* [RECORDS SHOWN]
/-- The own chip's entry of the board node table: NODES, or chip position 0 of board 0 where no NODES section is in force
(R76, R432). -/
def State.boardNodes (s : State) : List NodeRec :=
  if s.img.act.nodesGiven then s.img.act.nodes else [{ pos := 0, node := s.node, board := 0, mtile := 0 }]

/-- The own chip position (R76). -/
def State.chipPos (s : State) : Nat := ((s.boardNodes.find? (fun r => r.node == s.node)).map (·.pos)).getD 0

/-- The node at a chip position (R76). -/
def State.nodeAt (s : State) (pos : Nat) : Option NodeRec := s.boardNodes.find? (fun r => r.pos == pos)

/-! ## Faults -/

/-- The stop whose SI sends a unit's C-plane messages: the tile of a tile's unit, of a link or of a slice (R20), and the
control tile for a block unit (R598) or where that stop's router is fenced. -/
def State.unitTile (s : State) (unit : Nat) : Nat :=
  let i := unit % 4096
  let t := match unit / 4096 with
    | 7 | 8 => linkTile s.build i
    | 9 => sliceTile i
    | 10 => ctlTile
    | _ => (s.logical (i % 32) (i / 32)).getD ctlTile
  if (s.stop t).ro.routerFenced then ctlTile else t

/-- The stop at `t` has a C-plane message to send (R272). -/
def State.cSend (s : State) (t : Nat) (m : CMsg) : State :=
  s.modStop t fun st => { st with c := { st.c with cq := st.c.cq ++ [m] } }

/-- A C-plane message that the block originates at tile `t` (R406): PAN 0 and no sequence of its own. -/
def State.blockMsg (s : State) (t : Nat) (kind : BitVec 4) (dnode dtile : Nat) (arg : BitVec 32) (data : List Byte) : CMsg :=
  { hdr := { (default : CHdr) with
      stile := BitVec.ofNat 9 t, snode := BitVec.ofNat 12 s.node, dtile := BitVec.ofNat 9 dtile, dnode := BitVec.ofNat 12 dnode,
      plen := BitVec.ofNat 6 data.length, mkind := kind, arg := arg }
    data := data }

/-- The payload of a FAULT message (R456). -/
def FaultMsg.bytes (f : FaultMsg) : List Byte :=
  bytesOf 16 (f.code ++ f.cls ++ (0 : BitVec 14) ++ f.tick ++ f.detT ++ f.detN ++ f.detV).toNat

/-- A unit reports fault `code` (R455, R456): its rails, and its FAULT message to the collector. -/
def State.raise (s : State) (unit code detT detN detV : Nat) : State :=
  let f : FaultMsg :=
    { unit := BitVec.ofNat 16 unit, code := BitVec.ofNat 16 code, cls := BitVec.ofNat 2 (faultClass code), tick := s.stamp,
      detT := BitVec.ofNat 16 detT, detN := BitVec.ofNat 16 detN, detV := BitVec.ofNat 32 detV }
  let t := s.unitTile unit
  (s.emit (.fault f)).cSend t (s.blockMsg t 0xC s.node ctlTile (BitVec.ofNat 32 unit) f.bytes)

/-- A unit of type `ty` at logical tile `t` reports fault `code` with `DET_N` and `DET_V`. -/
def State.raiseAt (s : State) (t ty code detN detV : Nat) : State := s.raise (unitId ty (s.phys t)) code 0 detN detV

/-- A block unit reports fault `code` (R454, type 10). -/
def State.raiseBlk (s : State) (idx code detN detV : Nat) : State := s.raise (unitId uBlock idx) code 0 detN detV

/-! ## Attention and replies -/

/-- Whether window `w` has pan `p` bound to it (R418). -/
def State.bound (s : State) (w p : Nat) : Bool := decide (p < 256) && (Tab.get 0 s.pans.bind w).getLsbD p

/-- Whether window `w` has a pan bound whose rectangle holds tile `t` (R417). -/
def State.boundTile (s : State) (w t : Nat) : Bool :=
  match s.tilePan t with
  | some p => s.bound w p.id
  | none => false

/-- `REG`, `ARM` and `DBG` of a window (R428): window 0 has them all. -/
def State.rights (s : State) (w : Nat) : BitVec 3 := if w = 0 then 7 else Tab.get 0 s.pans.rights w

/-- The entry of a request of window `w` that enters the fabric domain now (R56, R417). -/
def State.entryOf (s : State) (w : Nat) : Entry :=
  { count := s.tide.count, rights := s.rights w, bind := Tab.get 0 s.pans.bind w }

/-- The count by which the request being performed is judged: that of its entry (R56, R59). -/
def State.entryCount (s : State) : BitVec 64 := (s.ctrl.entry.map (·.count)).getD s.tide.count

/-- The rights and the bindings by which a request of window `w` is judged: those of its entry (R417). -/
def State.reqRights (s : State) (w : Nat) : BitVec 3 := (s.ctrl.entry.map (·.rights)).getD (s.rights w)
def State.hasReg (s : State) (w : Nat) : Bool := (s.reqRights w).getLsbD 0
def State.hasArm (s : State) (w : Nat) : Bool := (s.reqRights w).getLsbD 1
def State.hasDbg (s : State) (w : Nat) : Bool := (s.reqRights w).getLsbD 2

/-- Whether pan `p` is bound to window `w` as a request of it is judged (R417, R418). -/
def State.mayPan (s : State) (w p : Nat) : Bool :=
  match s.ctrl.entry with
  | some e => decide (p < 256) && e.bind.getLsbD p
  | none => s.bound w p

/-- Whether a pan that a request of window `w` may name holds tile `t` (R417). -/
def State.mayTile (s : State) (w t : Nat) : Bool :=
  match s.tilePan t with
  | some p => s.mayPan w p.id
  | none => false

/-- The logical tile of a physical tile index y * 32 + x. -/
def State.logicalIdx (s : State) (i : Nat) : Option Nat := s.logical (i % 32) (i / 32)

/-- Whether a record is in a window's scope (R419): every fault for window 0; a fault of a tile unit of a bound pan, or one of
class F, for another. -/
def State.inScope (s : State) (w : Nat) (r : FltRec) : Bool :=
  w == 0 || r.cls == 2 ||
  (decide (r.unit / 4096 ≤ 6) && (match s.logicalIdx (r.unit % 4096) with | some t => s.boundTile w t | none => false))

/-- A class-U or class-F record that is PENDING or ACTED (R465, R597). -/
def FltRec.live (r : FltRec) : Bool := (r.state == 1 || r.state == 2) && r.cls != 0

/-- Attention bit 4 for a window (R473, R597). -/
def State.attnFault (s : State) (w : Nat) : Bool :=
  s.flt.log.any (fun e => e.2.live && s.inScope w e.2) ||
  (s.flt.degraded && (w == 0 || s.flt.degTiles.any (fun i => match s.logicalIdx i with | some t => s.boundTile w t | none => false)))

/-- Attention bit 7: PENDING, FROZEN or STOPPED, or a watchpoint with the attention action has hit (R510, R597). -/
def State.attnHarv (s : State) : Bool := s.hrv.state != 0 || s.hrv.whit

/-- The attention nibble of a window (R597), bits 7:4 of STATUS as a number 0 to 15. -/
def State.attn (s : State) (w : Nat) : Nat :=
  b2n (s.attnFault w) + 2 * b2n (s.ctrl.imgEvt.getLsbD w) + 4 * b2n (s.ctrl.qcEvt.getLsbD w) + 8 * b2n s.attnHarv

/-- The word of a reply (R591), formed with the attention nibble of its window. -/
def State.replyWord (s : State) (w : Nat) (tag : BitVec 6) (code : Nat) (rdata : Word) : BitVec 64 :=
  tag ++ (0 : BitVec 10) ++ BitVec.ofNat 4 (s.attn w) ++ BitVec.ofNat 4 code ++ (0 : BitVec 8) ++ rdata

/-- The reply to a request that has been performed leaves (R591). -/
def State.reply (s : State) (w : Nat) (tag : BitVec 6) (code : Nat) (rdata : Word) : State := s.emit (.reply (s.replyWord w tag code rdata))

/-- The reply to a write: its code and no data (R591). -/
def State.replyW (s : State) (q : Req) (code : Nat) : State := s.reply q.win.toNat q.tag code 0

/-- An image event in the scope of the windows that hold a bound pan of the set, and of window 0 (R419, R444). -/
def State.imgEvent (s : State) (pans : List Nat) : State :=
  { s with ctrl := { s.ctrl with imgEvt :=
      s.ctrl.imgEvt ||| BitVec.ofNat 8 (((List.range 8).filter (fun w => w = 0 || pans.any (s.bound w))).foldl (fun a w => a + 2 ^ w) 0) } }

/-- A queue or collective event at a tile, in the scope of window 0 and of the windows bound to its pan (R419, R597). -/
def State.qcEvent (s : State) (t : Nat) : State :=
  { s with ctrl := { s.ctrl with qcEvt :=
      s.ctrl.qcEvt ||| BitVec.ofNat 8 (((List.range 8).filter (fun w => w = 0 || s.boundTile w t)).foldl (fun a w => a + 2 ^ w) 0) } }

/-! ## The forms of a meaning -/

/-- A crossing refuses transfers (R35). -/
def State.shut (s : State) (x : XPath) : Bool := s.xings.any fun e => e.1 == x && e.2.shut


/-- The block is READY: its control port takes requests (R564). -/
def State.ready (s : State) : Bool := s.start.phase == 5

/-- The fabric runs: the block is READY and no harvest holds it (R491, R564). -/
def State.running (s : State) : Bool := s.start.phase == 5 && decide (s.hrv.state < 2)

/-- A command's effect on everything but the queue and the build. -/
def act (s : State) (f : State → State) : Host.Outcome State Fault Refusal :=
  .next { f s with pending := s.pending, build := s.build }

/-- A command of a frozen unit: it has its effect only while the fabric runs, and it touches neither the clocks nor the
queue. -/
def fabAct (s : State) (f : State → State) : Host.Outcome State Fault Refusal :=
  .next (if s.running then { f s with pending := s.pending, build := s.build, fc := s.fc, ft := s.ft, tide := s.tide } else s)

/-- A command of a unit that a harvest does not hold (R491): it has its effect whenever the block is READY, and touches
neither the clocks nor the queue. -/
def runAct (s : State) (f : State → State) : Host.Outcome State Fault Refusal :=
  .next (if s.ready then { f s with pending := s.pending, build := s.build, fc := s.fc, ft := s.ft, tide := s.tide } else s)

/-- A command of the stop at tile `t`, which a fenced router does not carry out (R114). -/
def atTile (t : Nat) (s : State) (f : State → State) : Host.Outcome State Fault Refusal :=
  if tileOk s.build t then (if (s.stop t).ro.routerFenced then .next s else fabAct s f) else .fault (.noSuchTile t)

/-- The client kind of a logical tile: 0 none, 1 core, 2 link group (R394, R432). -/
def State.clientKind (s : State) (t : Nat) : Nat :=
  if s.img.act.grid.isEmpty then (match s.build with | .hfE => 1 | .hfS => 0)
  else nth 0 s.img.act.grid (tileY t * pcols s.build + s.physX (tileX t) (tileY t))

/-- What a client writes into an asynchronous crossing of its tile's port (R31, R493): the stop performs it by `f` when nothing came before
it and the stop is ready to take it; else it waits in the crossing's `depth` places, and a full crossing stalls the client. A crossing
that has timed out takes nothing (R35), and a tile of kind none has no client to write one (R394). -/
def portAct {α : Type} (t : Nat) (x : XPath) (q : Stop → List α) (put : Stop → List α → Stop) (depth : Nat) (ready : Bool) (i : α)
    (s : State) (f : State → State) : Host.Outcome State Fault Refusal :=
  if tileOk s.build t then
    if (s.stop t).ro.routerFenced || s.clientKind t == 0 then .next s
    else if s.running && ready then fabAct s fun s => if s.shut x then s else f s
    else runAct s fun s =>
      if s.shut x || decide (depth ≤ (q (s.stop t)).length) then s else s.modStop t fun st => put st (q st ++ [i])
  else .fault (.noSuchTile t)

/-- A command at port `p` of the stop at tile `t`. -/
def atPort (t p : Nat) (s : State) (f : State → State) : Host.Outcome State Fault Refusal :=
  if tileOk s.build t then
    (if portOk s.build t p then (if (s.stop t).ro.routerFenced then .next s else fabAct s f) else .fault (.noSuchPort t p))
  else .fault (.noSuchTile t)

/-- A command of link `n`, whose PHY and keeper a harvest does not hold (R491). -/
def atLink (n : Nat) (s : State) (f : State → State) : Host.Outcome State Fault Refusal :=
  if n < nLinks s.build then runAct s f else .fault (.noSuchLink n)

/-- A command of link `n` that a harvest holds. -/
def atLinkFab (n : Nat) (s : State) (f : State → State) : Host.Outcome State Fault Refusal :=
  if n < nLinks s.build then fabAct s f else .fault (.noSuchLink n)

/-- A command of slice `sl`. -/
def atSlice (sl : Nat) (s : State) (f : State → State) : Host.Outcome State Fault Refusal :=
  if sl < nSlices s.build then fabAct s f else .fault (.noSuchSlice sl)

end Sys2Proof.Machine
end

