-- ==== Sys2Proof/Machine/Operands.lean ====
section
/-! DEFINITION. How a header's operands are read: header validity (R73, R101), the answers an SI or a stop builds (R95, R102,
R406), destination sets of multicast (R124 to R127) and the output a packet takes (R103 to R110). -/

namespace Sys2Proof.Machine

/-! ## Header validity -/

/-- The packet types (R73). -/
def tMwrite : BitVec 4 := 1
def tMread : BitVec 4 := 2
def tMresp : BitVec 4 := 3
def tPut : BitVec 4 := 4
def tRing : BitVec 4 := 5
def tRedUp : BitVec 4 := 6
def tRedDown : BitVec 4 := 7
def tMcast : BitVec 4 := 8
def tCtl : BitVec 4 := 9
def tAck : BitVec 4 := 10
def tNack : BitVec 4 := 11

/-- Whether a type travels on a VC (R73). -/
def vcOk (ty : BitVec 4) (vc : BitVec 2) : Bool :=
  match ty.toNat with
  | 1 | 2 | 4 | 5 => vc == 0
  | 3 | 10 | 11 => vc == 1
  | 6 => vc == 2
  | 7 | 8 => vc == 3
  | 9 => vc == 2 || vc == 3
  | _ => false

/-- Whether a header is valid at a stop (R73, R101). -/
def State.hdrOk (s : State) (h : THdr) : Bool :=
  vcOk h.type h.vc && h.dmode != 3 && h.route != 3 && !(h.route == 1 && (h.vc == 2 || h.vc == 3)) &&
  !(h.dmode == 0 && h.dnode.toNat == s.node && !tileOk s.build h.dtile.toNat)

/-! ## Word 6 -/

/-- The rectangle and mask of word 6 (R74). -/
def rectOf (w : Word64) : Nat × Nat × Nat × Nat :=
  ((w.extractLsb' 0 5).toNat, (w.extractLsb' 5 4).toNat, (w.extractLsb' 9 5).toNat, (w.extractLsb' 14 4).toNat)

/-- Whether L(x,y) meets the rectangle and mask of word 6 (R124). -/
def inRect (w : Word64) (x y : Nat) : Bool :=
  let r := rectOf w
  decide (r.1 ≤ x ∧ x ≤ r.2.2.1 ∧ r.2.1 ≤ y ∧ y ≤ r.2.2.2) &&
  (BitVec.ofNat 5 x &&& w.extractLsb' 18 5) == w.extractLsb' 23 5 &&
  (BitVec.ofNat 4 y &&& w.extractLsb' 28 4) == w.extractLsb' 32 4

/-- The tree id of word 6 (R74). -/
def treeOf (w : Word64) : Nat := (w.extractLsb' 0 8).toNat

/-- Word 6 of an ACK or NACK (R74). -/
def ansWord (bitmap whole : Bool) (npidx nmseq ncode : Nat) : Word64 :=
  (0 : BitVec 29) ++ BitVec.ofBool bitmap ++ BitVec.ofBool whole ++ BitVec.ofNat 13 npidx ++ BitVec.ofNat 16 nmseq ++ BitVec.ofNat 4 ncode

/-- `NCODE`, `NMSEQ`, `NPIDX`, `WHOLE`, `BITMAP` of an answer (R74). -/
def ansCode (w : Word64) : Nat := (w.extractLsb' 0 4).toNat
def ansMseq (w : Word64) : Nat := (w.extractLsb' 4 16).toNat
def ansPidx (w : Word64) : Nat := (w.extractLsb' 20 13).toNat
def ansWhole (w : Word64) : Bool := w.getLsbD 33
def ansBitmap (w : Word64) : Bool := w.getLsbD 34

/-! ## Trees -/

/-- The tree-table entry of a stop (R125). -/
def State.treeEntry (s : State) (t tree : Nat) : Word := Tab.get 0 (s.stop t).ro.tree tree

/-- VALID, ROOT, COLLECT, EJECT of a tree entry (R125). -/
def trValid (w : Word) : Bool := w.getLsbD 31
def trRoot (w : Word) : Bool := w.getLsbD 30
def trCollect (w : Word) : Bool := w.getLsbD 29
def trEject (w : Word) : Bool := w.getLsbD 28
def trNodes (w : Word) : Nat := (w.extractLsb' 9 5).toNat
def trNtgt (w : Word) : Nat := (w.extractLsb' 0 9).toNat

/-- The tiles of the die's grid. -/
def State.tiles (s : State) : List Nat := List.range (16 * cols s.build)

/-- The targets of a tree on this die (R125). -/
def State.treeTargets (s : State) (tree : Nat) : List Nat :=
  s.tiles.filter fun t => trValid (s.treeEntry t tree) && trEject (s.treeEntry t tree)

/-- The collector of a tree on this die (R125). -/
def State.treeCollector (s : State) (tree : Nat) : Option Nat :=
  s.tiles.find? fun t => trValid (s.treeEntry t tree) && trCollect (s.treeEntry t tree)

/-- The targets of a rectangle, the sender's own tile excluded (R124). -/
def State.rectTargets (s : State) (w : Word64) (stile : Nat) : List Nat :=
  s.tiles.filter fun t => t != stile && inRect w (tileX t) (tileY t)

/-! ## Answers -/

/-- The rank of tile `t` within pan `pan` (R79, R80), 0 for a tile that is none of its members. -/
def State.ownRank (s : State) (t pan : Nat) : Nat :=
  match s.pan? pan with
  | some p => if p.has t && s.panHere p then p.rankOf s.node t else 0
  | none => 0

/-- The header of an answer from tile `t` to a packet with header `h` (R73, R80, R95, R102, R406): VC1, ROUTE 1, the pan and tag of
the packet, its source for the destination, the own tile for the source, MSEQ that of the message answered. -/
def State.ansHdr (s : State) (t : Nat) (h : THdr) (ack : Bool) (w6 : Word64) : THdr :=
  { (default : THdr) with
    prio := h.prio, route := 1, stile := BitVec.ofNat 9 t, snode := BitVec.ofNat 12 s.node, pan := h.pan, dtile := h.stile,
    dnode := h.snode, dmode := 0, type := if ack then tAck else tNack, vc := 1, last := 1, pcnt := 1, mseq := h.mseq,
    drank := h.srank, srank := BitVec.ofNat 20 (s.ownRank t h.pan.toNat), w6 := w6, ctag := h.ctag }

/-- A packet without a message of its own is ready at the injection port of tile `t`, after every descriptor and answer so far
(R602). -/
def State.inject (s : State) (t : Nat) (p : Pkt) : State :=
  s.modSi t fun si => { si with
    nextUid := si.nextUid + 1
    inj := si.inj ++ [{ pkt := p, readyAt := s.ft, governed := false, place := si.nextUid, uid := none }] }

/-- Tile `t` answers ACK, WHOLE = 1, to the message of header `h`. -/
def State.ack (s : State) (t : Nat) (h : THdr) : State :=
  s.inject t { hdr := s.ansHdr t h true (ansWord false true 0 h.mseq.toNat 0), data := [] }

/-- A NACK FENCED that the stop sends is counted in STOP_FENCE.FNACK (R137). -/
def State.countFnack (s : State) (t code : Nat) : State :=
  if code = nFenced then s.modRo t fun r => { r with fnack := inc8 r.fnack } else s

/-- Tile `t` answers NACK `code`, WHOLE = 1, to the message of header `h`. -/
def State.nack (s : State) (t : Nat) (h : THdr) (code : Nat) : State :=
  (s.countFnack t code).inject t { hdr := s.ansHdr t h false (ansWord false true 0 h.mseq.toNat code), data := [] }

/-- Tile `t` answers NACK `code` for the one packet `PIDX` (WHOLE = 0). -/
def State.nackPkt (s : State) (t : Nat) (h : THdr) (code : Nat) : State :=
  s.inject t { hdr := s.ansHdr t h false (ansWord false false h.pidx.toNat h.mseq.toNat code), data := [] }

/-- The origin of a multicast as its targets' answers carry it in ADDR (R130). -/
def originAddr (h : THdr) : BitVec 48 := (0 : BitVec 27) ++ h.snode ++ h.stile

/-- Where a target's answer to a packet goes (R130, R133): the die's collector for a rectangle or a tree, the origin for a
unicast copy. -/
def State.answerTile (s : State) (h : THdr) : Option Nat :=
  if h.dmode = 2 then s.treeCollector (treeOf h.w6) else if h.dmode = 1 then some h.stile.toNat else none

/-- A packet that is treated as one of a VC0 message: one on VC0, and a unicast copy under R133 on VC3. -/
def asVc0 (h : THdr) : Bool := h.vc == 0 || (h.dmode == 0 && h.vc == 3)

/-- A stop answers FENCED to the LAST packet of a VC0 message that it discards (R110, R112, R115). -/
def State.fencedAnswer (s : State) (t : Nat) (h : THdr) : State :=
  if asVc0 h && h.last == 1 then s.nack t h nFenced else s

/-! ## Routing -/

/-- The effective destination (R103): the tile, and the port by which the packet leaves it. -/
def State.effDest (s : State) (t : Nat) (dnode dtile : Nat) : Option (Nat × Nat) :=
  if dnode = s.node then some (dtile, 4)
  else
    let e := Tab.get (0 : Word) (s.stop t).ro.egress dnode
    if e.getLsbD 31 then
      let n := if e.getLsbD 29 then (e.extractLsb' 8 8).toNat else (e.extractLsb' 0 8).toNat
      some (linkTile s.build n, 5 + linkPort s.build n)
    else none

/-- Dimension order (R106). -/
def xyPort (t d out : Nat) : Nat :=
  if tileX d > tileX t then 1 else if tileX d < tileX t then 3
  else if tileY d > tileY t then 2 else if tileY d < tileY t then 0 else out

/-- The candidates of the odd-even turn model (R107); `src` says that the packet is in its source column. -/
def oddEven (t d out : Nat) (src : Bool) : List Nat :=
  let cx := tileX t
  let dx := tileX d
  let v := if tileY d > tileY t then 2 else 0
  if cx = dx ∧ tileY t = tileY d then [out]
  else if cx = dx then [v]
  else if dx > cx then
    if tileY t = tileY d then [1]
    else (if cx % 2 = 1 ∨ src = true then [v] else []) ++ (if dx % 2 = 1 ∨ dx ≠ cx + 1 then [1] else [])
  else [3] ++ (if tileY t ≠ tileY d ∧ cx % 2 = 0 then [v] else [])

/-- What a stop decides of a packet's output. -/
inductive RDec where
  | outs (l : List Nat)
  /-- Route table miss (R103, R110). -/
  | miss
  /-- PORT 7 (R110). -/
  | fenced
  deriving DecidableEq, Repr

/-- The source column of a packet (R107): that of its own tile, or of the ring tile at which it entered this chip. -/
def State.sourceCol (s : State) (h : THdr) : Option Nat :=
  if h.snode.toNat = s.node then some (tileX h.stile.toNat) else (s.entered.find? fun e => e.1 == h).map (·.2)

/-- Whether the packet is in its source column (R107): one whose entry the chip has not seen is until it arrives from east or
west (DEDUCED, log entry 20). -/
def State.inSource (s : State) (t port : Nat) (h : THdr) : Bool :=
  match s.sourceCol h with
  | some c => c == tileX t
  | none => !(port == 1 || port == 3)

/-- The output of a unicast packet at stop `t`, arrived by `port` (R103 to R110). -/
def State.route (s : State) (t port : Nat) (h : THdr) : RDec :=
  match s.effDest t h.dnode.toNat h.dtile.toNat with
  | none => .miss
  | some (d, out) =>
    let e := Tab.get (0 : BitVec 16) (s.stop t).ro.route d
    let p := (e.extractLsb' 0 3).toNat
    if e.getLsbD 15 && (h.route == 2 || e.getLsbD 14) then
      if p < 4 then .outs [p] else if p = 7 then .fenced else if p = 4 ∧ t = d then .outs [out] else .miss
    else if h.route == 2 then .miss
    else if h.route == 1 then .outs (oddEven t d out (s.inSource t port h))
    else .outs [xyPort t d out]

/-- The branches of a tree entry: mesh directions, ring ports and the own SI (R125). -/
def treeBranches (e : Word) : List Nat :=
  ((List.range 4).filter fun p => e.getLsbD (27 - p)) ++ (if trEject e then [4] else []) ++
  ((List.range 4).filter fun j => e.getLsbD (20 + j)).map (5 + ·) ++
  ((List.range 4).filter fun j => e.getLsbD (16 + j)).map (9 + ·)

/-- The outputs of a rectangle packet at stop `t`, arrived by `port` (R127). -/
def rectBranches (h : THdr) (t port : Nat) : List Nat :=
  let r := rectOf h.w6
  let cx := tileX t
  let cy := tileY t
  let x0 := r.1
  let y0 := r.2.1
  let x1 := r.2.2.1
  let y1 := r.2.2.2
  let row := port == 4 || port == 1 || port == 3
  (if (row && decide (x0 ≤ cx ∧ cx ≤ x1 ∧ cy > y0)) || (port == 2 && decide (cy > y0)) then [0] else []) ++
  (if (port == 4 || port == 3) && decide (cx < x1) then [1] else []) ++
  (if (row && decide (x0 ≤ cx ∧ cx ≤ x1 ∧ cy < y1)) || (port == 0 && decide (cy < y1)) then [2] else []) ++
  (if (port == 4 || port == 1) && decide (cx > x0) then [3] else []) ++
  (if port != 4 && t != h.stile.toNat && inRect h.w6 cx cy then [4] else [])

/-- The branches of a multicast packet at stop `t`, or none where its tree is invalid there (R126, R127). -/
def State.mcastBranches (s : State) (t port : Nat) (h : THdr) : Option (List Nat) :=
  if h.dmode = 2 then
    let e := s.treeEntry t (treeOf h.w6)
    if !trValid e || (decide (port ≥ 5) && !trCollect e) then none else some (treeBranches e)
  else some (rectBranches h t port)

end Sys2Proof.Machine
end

* [INSTRUCTIONS TO FOLLOW] Working from the material above, retype exactly the lines from the one with "(l : List Nat)" through the one with "let row := port", both included, and only those lines.

* [ANSWER TO THIS PROBLEM]
  | outs (l : List Nat)
  /-- Route table miss (R103, R110). -/
  | miss
  /-- PORT 7 (R110). -/
  | fenced
  deriving DecidableEq, Repr

/-- The source column of a packet (R107): that of its own tile, or of the ring tile at which it entered this chip. -/
def State.sourceCol (s : State) (h : THdr) : Option Nat :=
  if h.snode.toNat = s.node then some (tileX h.stile.toNat) else (s.entered.find? fun e => e.1 == h).map (·.2)

/-- Whether the packet is in its source column (R107): one whose entry the chip has not seen is until it arrives from east or
west (DEDUCED, log entry 20). -/
def State.inSource (s : State) (t port : Nat) (h : THdr) : Bool :=
  match s.sourceCol h with
  | some c => c == tileX t
  | none => !(port == 1 || port == 3)

/-- The output of a unicast packet at stop `t`, arrived by `port` (R103 to R110). -/
def State.route (s : State) (t port : Nat) (h : THdr) : RDec :=
  match s.effDest t h.dnode.toNat h.dtile.toNat with
  | none => .miss
  | some (d, out) =>
    let e := Tab.get (0 : BitVec 16) (s.stop t).ro.route d
    let p := (e.extractLsb' 0 3).toNat
    if e.getLsbD 15 && (h.route == 2 || e.getLsbD 14) then
      if p < 4 then .outs [p] else if p = 7 then .fenced else if p = 4 ∧ t = d then .outs [out] else .miss
    else if h.route == 2 then .miss
    else if h.route == 1 then .outs (oddEven t d out (s.inSource t port h))
    else .outs [xyPort t d out]

/-- The branches of a tree entry: mesh directions, ring ports and the own SI (R125). -/
def treeBranches (e : Word) : List Nat :=
  ((List.range 4).filter fun p => e.getLsbD (27 - p)) ++ (if trEject e then [4] else []) ++
  ((List.range 4).filter fun j => e.getLsbD (20 + j)).map (5 + ·) ++
  ((List.range 4).filter fun j => e.getLsbD (16 + j)).map (9 + ·)

/-- The outputs of a rectangle packet at stop `t`, arrived by `port` (R127). -/
def rectBranches (h : THdr) (t port : Nat) : List Nat :=
  let r := rectOf h.w6
  let cx := tileX t
  let cy := tileY t
  let x0 := r.1
  let y0 := r.2.1
  let x1 := r.2.2.1
  let y1 := r.2.2.2
  let row := port == 4 || port == 1 || port == 3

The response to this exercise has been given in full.